First, import relevant Python3 libraries:
from pytrends.request import TrendReq
import datetime as dt
import matplotlib.pyplot as plt
plt.rcParams['figure.figsize'] = [30, 30]
%matplotlib inline
import numpy as np
import pandas as pd
from sklearn.linear_model import LinearRegression
from sklearn.metrics import mean_squared_error, r2_score
import seaborn as sns
Second, call pytrends library with relevant terms and generate pandas data frame. Search is restricted to the United States during the period Jan 2004 to Dec 2021
pytrends = TrendReq(hl='en-US', tz=360) # trend request
kw_list = ["\"alcoholic\" + \"alcoholics\""] # keyword list
pytrends.build_payload(kw_list, cat=0, timeframe='2004-01-01 2021-12-31', geo='US', gprop='') # build pytrends data
trendinfo = pd.DataFrame(pytrends.interest_over_time()) # interest over time, dataframe format
# SHOWS ALL ROWS
#pd.set_option('display.max_rows',trendinfo.shape[0]+1)

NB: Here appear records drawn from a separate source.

-- ==== Sys2Proof/Certificates/Slice0/Obligations.lean ====
section
/-! DEFINITION. The statements for the provers, from the numbered rules of spec/. -/

open Sys2Proof Sys2Proof.Machine

/-! ## Encoding -/

/-- Decode and encode agree on every well-formed instruction: no bit of a command word is dropped, and the
table's mask-and-match rows, tried in their order, find the class that R70's tests define. -/
def Obligations.DecodeEncodeRoundTrip : Prop :=
  ∀ i : Instr, i.wf = true → decode (encode i) = .ok i

/-- Whatever decodes is well formed and encodes back to the same word or frame, so each has one meaning. -/
def Obligations.DecodedEncodesBack : Prop :=
  ∀ (e : Encoding) (i : Instr), decode e = .ok i → i.wf = true ∧ encode i = e

/-- R55, R70: the rows of the table tried in order and R70's procedure put every frame in the same class. That
the empty byte string is refused by name is the model's reading of R80, not R55's or R70's (log 11, DEDUCED);
that a 54-byte frame, which has no byte 54, is classed as if that byte were 0 is the model's choice
(log 10, DESIGN CHOICE). -/
def Obligations.FrameRowsAgreeWithClassTests : Prop :=
  (∀ f : Frame, f ≠ [] → decodeFrame f = .ok ((frameClass f).instr f)) ∧
    decodeFrame [] = .error .emptyFrame

/-- A few command words written out from R56 and R57 decode to the command they stand for. -/
def Obligations.WrittenOutWordsDecode : Prop :=
  decodeCmd 0x00000000 = .nop ∧ decodeCmd 0x00000001 = .poll ∧
    decodeCmd 0x00000502 = .udpsend 5 ∧ decodeCmd 0x00000203 = .udpreply 2 ∧
    decodeCmd 0x00000004 = .ckfill ∧ decodeCmd 0x00000005 = .ckvfy ∧
    decodeCmd 0x00005606 = .xmit 86 ∧ decodeCmd 0x00000007 = .reservedCmd 0x00000007

/-- R59: a word is refused with BADOP, and nothing else changes, when OP is above 6, or ZERO is not 0, or
LEN is not 0 where it must be; whatever EN is. No other word is reserved. -/
def Obligations.ReservedWordsAreRefused : Prop :=
  ∀ (w : Word) (s : State),
    (7 ≤ w.toNat % 256 ∨ w.toNat / 2 ^ 24 ≠ 0 ∨
        (w.toNat % 256 ∈ [0x00, 0x01, 0x04, 0x05] ∧ w.toNat / 256 % 65536 ≠ 0) ↔
      decodeCmd w = .reservedCmd w) ∧
    exec (.reservedCmd w) s = .next { s with status := { s.status with cmderr := .badop } }

/-! ## The step -/

/-- A write of a word to CMD, register 1, is a step of the decoded instruction, on the state in which that
access has been taken (R16, R165). -/
def Obligations.StepRunsDecodedCommand : Prop :=
  ∀ (s : State) (w : Word) (rest : List Access), s.host = .wr 1 (.num w) :: rest →
    step s = exec (decodeCmd w) { s with host := rest }

/-- Any access but a word written to CMD is taken by itself (R169, R171). That an address written to CMD is
such an access too is the model's choice of log 7 (DESIGN CHOICE; R169 read literally calls every write to
CMD a command step). With no access pending nothing happens, which is the model's choice of log 2. -/
def Obligations.StepTakesPlainAccess : Prop :=
  ∀ s : State,
    (∀ (a : Access) (rest : List Access), s.host = a :: rest → (∀ w, a ≠ .wr 1 (.num w)) →
      step s = .next (({ s with host := rest } : State).plainAccess a)) ∧
    (s.host = [] → step s = .next s)

/-- POLL, by R89's procedure over the loaded buffer, does to a received frame what the frame's class, as
the opcode table decodes it, says (R55, R80). -/
def Obligations.PollRunsTheFrameClass : Prop :=
  ∀ (s : State) (f : Frame) (rest : List (Option Frame)) (i : Instr),
    s.en = true → s.rx = some f :: rest → decodeFrame f = .ok i →
    exec .poll s = exec i { s with rx := rest }

/-- R180: no instruction and no step ends in a fault or a refusal of the model. -/
def Obligations.NothingStops : Prop :=
  (∀ (i : Instr) (s : State), ∃ t, exec i s = .next t) ∧ ∀ s : State, ∃ t, step s = .next t

/-! ## Invariants -/

/-- Every step keeps the invariant: the buffer's canonical form and bounds, the lengths of RXLEN, TXLEN and
every logged frame, the relation of CKRES to CKACC, the least length behind HOLD. -/
def Obligations.StepKeepsInv : Prop :=
  ∀ s t : State, s.Inv → step s = .next t → t.Inv

/-- While a frame is held, every step but a host write into BUF[0 .. 61] keeps the view meaning what it
says (R98, R209). -/
def Obligations.StepKeepsHeldView : Prop :=
  ∀ s t : State, s.HeldView → (∀ a v rest, s.host = .bw a v :: rest → 62 ≤ a.toNat) →
    step s = .next t → t.HeldView

/-- Both invariants hold after reset, for every BUF_SIZE and NA_FLAGS. -/
def Obligations.ResetHasInvariants : Prop :=
  ∀ p : Params, (State.resetWith p).Inv ∧ (State.resetWith p).HeldView

/-- R37: after reset CTRL, STATUS, RXLEN, TXLEN, CKACC, CKRES, HOPLIM, LPORT and RPORT read 0, the address
registers read all-zero bytes, TXLOG is empty, and every buffer byte is the free value of its offset. The
free value's name is the model's (log 5). -/
def Obligations.ResetValues : Prop :=
  ∀ p : Params,
    (∀ n ∈ [0, 1, 2, 3, 4, 5, 6, 7, 10, 13], (State.resetWith p).readNum n = .num 0) ∧
    (∀ n ∈ [8, 11], (State.resetWith p).readNum n = .mac (Vector.replicate 6 0)) ∧
    (∀ n ∈ [9, 12], (State.resetWith p).readNum n = .ip (Vector.replicate 16 0)) ∧
    (State.resetWith p).txlog = [] ∧ ∀ a, (State.resetWith p).byte a = Config.bufInit 0 a

/-- R200: RESET as an event of a run gives the reset state again, whatever came before, with the buffer
bytes unspecified anew; what is the environment's stays (the model's choice of log 6). -/
def Obligations.ResetEventResets : Prop :=
  ∀ (s : State) (rest : List Access), s.host = .reset :: rest →
    step s = .next { State.resetWith s.params with
      epoch := s.epoch + 1, host := rest, rx := s.rx, reads := s.reads }

/-! ## Commands: NOP, the enable gate, refusals -/

/-- R167: NOP is the word 0, sets CMDERR to OK whatever EN is and changes nothing else; with LEN or ZERO not
0 it is refused with BADOP. -/
def Obligations.NopClearsCmderr : Prop :=
  decodeCmd 0x00000000 = .nop ∧
  ∀ s : State,
    exec .nop s = .next { s with status := { s.status with cmderr := .ok } } ∧
    ∀ w : Word, w.toNat % 256 = 0 → w ≠ 0 →
      exec (decodeCmd w) s = .next { s with status := { s.status with cmderr := .badop } }

/-- R166: with EN = 0 every command but NOP is refused with DISABLED and nothing else changes; in particular
POLL consumes no frame. -/
def Obligations.DisabledRefusesCommands : Prop :=
  ∀ (s : State) (len : Half), s.en = false →
    ∀ i ∈ [Instr.poll, .udpsend len, .udpreply len, .ckfill, .ckvfy, .xmit len],
      exec i s = .next { s with status := { s.status with cmderr := .disabled } }

/-- R186: a command step that ends with a CMDERR other than OK changed nothing else; and CMDERR does not
latch: no command step depends on its old value. -/
def Obligations.RefusalChangesOnlyCmderr : Prop :=
  ∀ (w : Word) (s : State),
    (∀ t, exec (decodeCmd w) s = .next t → t.status.cmderr ≠ .ok →
      t = { s with status := { s.status with cmderr := t.status.cmderr } }) ∧
    ∀ e : CmdErr,
      exec (decodeCmd w) { s with status := { s.status with cmderr := e } } = exec (decodeCmd w) s

/-- R189 with R119, R155, R157, R170: the one code a command step leaves: BADOP, then DISABLED, then the
command's own tests, NOCTX before BADLEN for UDPREPLY. -/
def Obligations.RefusalOrder : Prop :=
  ∀ (w : Word) (s t : State), exec (decodeCmd w) s = .next t →
    t.status.cmderr =
      (let op := w.toNat % 256
       let len := w.toNat / 256 % 65536
       if 7 ≤ op ∨ w.toNat / 2 ^ 24 ≠ 0 ∨ (op ∈ [0x00, 0x01, 0x04, 0x05] ∧ len ≠ 0) then .badop
       else if s.en = false ∧ op ≠ 0 then .disabled
       else if op = 2 then (if len > s.bufSize - 62 then .badlen else .ok)
       else if op = 3 then
         (if s.status.hold ≠ .udp then .noctx else if len > s.bufSize - 62 then .badlen else .ok)
       else if op = 4 ∨ op = 5 then
         (if 54 + (s.be16 18).toNat ≤ s.bufSize ∧
             ((s.byte 20 = 58 ∧ 4 ≤ (s.be16 18).toNat) ∨ (s.byte 20 = 17 ∧ 8 ≤ (s.be16 18).toNat))
          then .ok else .badframe)
       else if op = 6 then (if len < 14 ∨ len > s.bufSize then .badlen else .ok)
       else .ok)

/-- R170: an enabled XMIT with 14 <= LEN <= BUF_SIZE logs BUF[0 .. LEN-1] as it stands, sets TXLEN, clears
HOLD, and changes nothing else; with another LEN it is refused with BADLEN. -/
def Obligations.XmitTransmitsAsItStands : Prop :=
  ∀ (s : State) (len : Half), s.en = true →
    (14 ≤ len.toNat → len.toNat ≤ s.bufSize →
      exec (.xmit len) s = .next { s with
        txlog := s.txlog ++ [s.memRead 0 len.toNat]
        txlen := len
        status := { s.status with hold := .none, cmderr := .ok } }) ∧
    (len.toNat < 14 ∨ s.bufSize < len.toNat →
      exec (.xmit len) s = .next { s with status := { s.status with cmderr := .badlen } })

/-! ## The checksum unit -/

/-- R110: cut into big-endian pairs, the number of words is ceil(n/2), word k is 256*b[2k] + b[2k+1] with a
missing last byte as zero, and the sum of all words weighs each byte by 256 at an even position and 1 at
an odd one; the rule's example. -/
def Obligations.WordsAreBigEndianPairs : Prop :=
  ∀ b : List Byte,
    (words b).length = (b.length + 1) / 2 ∧
    (∀ k, k < (words b).length →
      (words b)[k]? = some (256 * (b.getD (2 * k) 0).toNat + (b.getD (2 * k + 1) 0).toNat)) ∧
    wordSum b = (words b).sum ∧
    wordSum b = ∑ i : Fin b.length, b[i].toNat * (if i.val % 2 = 0 then 256 else 1) ∧
    words [0x01, 0x02, 0x03] = [0x0102, 0x0300] ∧ wordSum [0x01, 0x02, 0x03] = 0x0402

/-- R112: fold is its loop; below 2^32 two rounds are enough; the result fits 16 bits, is 0 only for 0, and
for a positive number is the member of 1..0xFFFF congruent to it modulo 65535; the rule's examples. -/
def Obligations.FoldIsResidue : Prop :=
  (∀ s, fold s = if s > 0xFFFF then fold (s % 65536 + s / 65536) else s) ∧
  (∀ s, s < 2 ^ 32 →
    (s % 65536 + s / 65536) % 65536 + (s % 65536 + s / 65536) / 65536 ≤ 0xFFFF) ∧
  (∀ s, fold s ≤ 0xFFFF ∧ (fold s = 0 ↔ s = 0) ∧ fold s % 65535 = s % 65535) ∧
  fold 0x1FFFE = 0xFFFF ∧ fold 0x2FFFD = 0xFFFF ∧ fold 0xFFFF0001 = 0x0001 ∧ fold 0x6E9F9 = 0xE9FF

# SHOWS HEAD (first 5 rows in dataframe)
trendinfo.head()
"alcoholic" + "alcoholics" | isPartial | |
---|---|---|
date | ||
2004-01-01 | 89 | False |
2004-02-01 | 88 | False |
2004-03-01 | 95 | False |
2004-04-01 | 96 | False |
2004-05-01 | 79 | False |
Third, plotting
indices = trendinfo.index # in datetime format
x = np.array(trendinfo['"alcoholic" + "alcoholics"']).reshape((-1, 1)) # alcohol use array
fig, ax = plt.subplots()
ax.scatter(indices, x, color='g', s=3,label='\"alcoholic\" OR \"alcoholics\"')
plt.legend(bbox_to_anchor=(.39, 1), loc='upper left', borderaxespad=0.)
plt.ylabel('Search Interest')
plt.xlabel('Year')
plt.show()
fig.savefig("alcoholic.png", dpi=300)